En comprendre l’origine, biologique, n’enlève en rien de son intérêt. Origine que l’équipe de Jill Mikucki de l’université de Tenessee s’attache à étudier. Ces flots de liquide rouge proviennent d’un lac salé souterrain, capturé par le glacier durant sa croissance, il y a environ 1.5 million d’années. Les conditions physico-chimique régnant dans le lac sont particulièrement drastiques : température de  -15°C, forte concentration en sel (deux fois plus que celle de l’océan, ce qui empêche la congélation de l’eau), aucun lien avec la surface, obscurité, anoxie, forte concentration en fer (qui explique la coloration rouge des cascades qui voient le fer s’oxyder en atteignant la surface du glacier).  Malgré cet environnement pour le moins hostile, le lac abrite des populations de bactéries, une communauté comprenant au moins 17 types de microorganismes. Des mécanismes biochimiques permettent à cet écosystème clos de survivre dans ces conditions inhospitalières.

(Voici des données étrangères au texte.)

-- ==== Sys2Proof/Laws/Queue.lean ====
section
/-! SUPPORT. The entry queues: what an offer does, and that every queue keeps its bounds (R156). -/

namespace Sys2Proof.Machine

/-- An offer to a queue with room joins the tail. -/
theorem offer_room {q : EntryQueue} (e : Entry) (h : q.entries.length < 4) :
    offer q e = { q with entries := q.entries ++ [e] } := by
  unfold offer
  rw [if_pos (by simpa only [Config.queueDepth] using h)]

/-- An offer to a queue without room is skipped and counted. -/
theorem offer_full {q : EntryQueue} (e : Entry) (h : 4 ≤ q.entries.length) :
    offer q e = { q with skips := satInc q.skips 65535 } := by
  unfold offer
  rw [if_neg (by simp only [Config.queueDepth]; omega)]
  rfl

/-- An offer keeps the bounds. -/
theorem offer_inv (q : EntryQueue) (e : Entry) (h : QueueInv q) : QueueInv (offer q e) := by
  unfold offer
  split
  · rename_i hr
    refine ⟨?_, h.2⟩
    show (q.entries ++ [e]).length ≤ Config.queueDepth
    rw [List.length_append]
    show q.entries.length + 1 ≤ Config.queueDepth
    omega
  · exact ⟨h.1, satInc_le _ _⟩

/-- Offers one after another keep the bounds. -/
theorem offerAll_inv (es : List Entry) (q : EntryQueue) (h : QueueInv q) : QueueInv (offerAll q es) := by
  induction es generalizing q with
  | nil => exact h
  | cons e es ih => exact ih (offer q e) (offer_inv q e h)

/-- No offer changes nothing. -/
@[simp] theorem offerAll_nil (q : EntryQueue) : offerAll q [] = q := rfl

@[simp] theorem offerAll_cons (q : EntryQueue) (e : Entry) (es : List Entry) :
    offerAll q (e :: es) = offerAll (offer q e) es := rfl

/-! ### Offers to the station queue touch nothing else -/

@[simp] theorem offerStation_pending (s : State) (es : List StationEvent) : (offerStation s es).pending = s.pending := rfl
@[simp] theorem offerStation_draws (s : State) (es : List StationEvent) : (offerStation s es).draws = s.draws := rfl
@[simp] theorem offerStation_loader (s : State) (es : List StationEvent) : (offerStation s es).loader = s.loader := rfl
@[simp] theorem offerStation_tick (s : State) (es : List StationEvent) : (offerStation s es).tick = s.tick := rfl
@[simp] theorem offerStation_timer (s : State) (es : List StationEvent) : (offerStation s es).timer = s.timer := rfl
@[simp] theorem offerStation_link (s : State) (es : List StationEvent) : (offerStation s es).link = s.link := rfl
@[simp] theorem offerStation_lock (s : State) (es : List StationEvent) : (offerStation s es).lock = s.lock := rfl
@[simp] theorem offerStation_heard (s : State) (es : List StationEvent) : (offerStation s es).heard = s.heard := rfl
@[simp] theorem offerStation_walk (s : State) (es : List StationEvent) : (offerStation s es).walk = s.walk := rfl
@[simp] theorem offerStation_member (s : State) (es : List StationEvent) : (offerStation s es).member = s.member := rfl
@[simp] theorem offerStation_channels (s : State) (es : List StationEvent) : (offerStation s es).channels = s.channels := rfl
@[simp] theorem offerStation_framePos (s : State) (es : List StationEvent) : (offerStation s es).framePos = s.framePos := rfl
@[simp] theorem offerStation_stopLine (s : State) (es : List StationEvent) : (offerStation s es).stopLine = s.stopLine := rfl
@[simp] theorem offerStation_console (s : State) (es : List StationEvent) : (offerStation s es).console = s.console := rfl
@[simp] theorem offerStation_buffer (s : State) (es : List StationEvent) : (offerStation s es).buffer = s.buffer := rfl
@[simp] theorem offerStation_port (s : State) (es : List StationEvent) : (offerStation s es).port = s.port := rfl

/-- The channel queues are not touched, and the station queue takes the offers. -/
theorem offerStation_capture (s : State) (es : List StationEvent) :
    (offerStation s es).capture =
      { channels := s.capture.channels
        station := offerAll s.capture.station (es.map fun e => Entry.station s.tick e s.timer.round) } := rfl

/-- Offers to the station queue keep the bounds. -/
theorem offerStation_inv (s : State) (es : List StationEvent) (h : CaptureInv s.capture) :
    CaptureInv (offerStation s es).capture :=
  ⟨h.1, offerAll_inv _ _ h.2⟩

end Sys2Proof.Machine
end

Mécanismes que les études menées par l’équipe de Jill Mikucki ont permis de dévoiler. Les bactéries identifiées sont de proches parentes de bactéries précédemment décrites, capables d’utiliser la sulfate en lieu et place du dioxygène pour respirer.  Pourtant, les analyses ont montré que les bactéries du lac Taylor modifiaient le sulfate sans l’utiliser directement pour la respiration cellulaire. En revanche, l’eau est enrichie en ion ferreux soluble (Fe2+), dont on peut expliquer la présence si les bactéries l’ont produit à partir d’ions ferriques (Fe3+), insoluble à un pH supérieur à 2.  Ainsi,  il semble bien que les bactéries utilisent le sulfate comme catalyseur de respiration cellulaire dont l’accepteur final d’électrons est l’ion Fe3+ et non pas le dioxygène (respiration anaérobie et chiomioautotrophie).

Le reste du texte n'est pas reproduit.